After four years of U.S. President Donald Trump’s “America First” agenda during which Washington imposed tariffs on Brussels on national security grounds, the EU is now looking for close cooperation with Biden on almost all issues.
The United States and the EU “must work closely together on solving bilateral trade irritants”, the European Commission said in a proposal to EU governments, noting that EU-U.S. commerce accounts for a third of world trade.
However, the 12-page document presented by EU foreign policy chief Josep Borrell made no mention of how to progress, other than appealing to “shared values of human dignity, individual rights and democratic principles.”

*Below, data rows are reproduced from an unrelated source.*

/-! ### The statement -/

theorem resetsAndCommands : Rules.ResetsAndCommands := by
  intro s units dram seams q refused done
  refine ⟨?reset, ?stops, ?powerLimit, ?returned, ?scanFails, ?noUnit, ?domainKey, ?sitepart, ?record, ?clock⟩
  case reset =>
    have hwafer : q.wafer = s.wafer := park_wafer s
    rintro e (rfl | ⟨c, rfl⟩)
    · refine ⟨boot q ⟨units, dram, seams⟩ 7 false, rfl, ?_⟩
      rw [if_pos rfl, ← hwafer]
      exact restarted_boot q ⟨units, dram, seams⟩ false
    · have h : Restarted q (boot q ⟨units, dram, seams⟩ 7 true) q.cyc := restarted_boot q ⟨units, dram, seams⟩ true
      cases c with
      | false =>
        refine ⟨boot q ⟨units, dram, seams⟩ 7 true, rfl, ?_⟩
        rw [if_neg (by simp), ← hwafer]
        exact h
      | true =>
        refine ⟨answerMgmt { boot q ⟨units, dram, seams⟩ 7 true with mgmt := q.mgmt } 7 false, rfl, ?_⟩
        rw [if_neg (by simp), ← hwafer]
        exact h
  case stops =>
    intro stop h1
    have h7 : min stop 6 ≠ 7 := by omega
    refine ⟨_, coldReset_stops units dram seams h1, ?_, by simp, by simp, boot_portUp_of_stops _ _ _ _ h7, ?_,
      boot_errs_of_stops _ _ _ _ h7⟩
    · rw [boot_bootStop]; omega
    · intro h5
      exact ⟨boot_flash_of_stops _ _ _ _ (by omega), by rw [boot_defects, if_neg (by omega)]⟩
  case powerLimit => exact fun watts => ⟨setPowerLimit_done, setPowerLimit_refused⟩
  case returned =>
    intro k hu hsets
    obtain ⟨u, hx, hmgmt, ⟨hscore, hscan, hhalted⟩, hmem⟩ :=
      returnUnitToService_of_passes k s hu (passesAll_of_results_zero q hsets)
    exact ⟨u, hx, hmgmt, hscore, hscan, hhalted, hmem⟩
  case scanFails =>
    intro k set hset hfail
    exact returnUnitToService_of_refused k s (.inr (passesAll_of_result_nonzero q hset hfail))
  case noUnit => exact fun k hu => returnUnitToService_of_refused k s (.inl hu)
  case domainKey => exact fun d key => ⟨writeDomainKey_done key, writeDomainKey_refused key⟩
  case sitepart =>
    intro site part held
    have hheld := siteHeld_iff q site (part % 16)
    exact ⟨fun hsite hno => writeSitepart_done hsite fun h => hno (hheld.1 h),
      fun h => writeSitepart_refused (h.imp_right hheld.2)⟩
  case record => exact fun bytes => ⟨fun ⟨hsig, hsvn⟩ => writeRecord_done hsig hsvn, writeRecord_refused⟩
  case clock => exact fun hlo hhi => ⟨powerClockAdjust_raise hhi, powerClockAdjust_lower hlo⟩

/-- Settles O60: the controller's answers are read off its events; a boot that goes through keeps scores, defects and the
memory of others, one that stops is reported; a command is answered as its guard says. -/
theorem firmware : Obligations.Firmware := ⟨attestation, resetsAndCommands⟩

end Sys2Proof.Laws
end
-- ==== Sys2Proof/Proofs/IssueTraps.lean ====
section
/-!
Settles O8: the checks at issue and their traps, and the register peak.
-/

namespace Sys2Proof.Laws
open Sys2Proof Sys2Proof.Machine Sys2Proof.Safety

/-! ### What holds an instruction back -/

/-- An instruction with a row that is not clear to issue takes the consequence of the first check that fails (R162). -/
theorem issue_of_not_clear {s : State} {i : Instr} {f : Fields} {r : Row} (hf : fieldsOf i = some f) (hr : rowOf i = some r)
    (h : clearToIssue s r (opcodeOf i) f = false) (body : Fields → DWord → LaneMask → State → Result) :
    issue i s body = .next (issueBlocked s r (opcodeOf i) f s.ply.pc (activeLanes s f)) := by
  simp only [issue, hr, hf, issueRow, h, Bool.false_eq_true, if_false]

theorem rowAt_of_rowOf {i : Instr} {r : Row} (hr : rowOf i = some r) : rowAt i = r := by
  rw [rowAt, hr, Option.getD_some]

theorem issue_privileged {s : State} {i : Instr} {f : Fields} {r : Row} (hf : fieldsOf i = some f) (hr : rowOf i = some r)
    (hw : i.wellFormed = true) (htrap : s.ply.trapDue = none) (hop : 0xF8 ≤ opcodeOf i) (hlev : atSystem s = false)
    (body : Fields → DWord → LaneMask → State → Result) :
    issue i s body = .next (takeTrap s 0x02 s.ply.pc [baseWord (opcodeOf i) f] (activeLanes s f)) := by
  have hpfx : prefixFine (opcodeOf i) f = true := (legal_of_wellFormed hw hf hr).2
  have hopen : (decide (opcodeOf i < 0xF8) || atSystem s) = false := by simp [hlev, hop]
  rw [issue_of_not_clear hf hr (by simp [clearToIssue, hopen])]
  simp [issueBlocked, htrap, hpfx, hopen]

theorem issue_unmapped {s : State} {i : Instr} {f : Fields} {r : Row} (hf : fieldsOf i = some f) (hr : rowOf i = some r)
    (hw : i.wellFormed = true) (htrap : s.ply.trapDue = none) (hop : opcodeOf i < 0xF8) (hlatch : latchesFine s r f = true)
    (hwin : windowClosed s = false) (hhaz : hazards s r f = []) {c : Nat}
    (hc : (readNames r f).find? (isUnmapped s) = some c) (body : Fields → DWord → LaneMask → State → Result) :
    issue i s body = .next (takeTrap s 0x04 s.ply.pc [BitVec.ofNat 64 c] (activeLanes s f)) := by
  obtain ⟨hlegal, hpfx⟩ := legal_of_wellFormed hw hf hr
  have hany : (readNames r f).any (isUnmapped s) = true :=
    List.any_eq_true.2 ⟨c, List.mem_of_find?_eq_some hc, List.find?_some hc⟩
  rw [issue_of_not_clear hf hr (by simp [clearToIssue, hany])]
  simp [issueBlocked, htrap, hpfx, hop, hlegal, hlatch, hwin, hhaz, hc]

theorem issueTraps : Rules.IssueTraps := by
  intro s i f hf hrow hw htrap
  obtain ⟨r, hr⟩ := Option.isSome_iff_exists.1 hrow
  rw [rowAt_of_rowOf hr]
  exact ⟨fun hop hlev body => issue_privileged hf hr hw htrap hop hlev body,
    fun hop hlatch hwin hhaz c hc body => issue_unmapped hf hr hw htrap hop hlatch hwin hhaz hc body⟩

“We would prefer to have a friendly agreement among us and not to have to go to the World Trade Organization, which is the way you go when you don’t agree,” Borrell told a news conference.
Biden’s team declined to comment on the EU initiative, saying it respected the principle that there is one president at a time. However, a spokesman noted that in calls with European leaders last month, Biden expressed a desire to revitalize the transatlantic relationship, including through the auspices of the EU and NATO.
The European Union is awaiting a ruling from the WTO on its challenge to U.S. tariffs on steel and aluminium. Borrell said the EU would prefer to talk and not to wait for WTO settlements.
Like NATO, the EU hopes to hold a summit in 2021 with Biden. EU leaders will discuss their approach at a meeting on Dec. 10.
Both the EU and the United States have imposed tariffs in a dispute over aircraft subsidies. Washington has threatened further duties over EU plans to tax digital services companies.
The two sides also have differing views on the value of the WTO and its system of settling disputes, which Washington has paralysed by blocking the appointment of judges.
Commission President Ursula von der Leyen said in September that “major powers are either pulling out of institutions or taking them hostage for their own interests,” in thinly veiled criticism of the United States.
In its proposal, the EU said a first step would be for the EU and the United States to finalise the appointment of a new WTO director-general and “explore how to restore the essential dispute settlement function by reforming the Appellate Body.”
The Commission said the EU and the US should also open a “transatlantic dialogue” on the power of large technology companies, find fair ways to tax them and address “market distortions”.
Other areas of work would focus on fifth-generation mobile networks, artificial intelligence, data flows and cooperation on regulation and standards.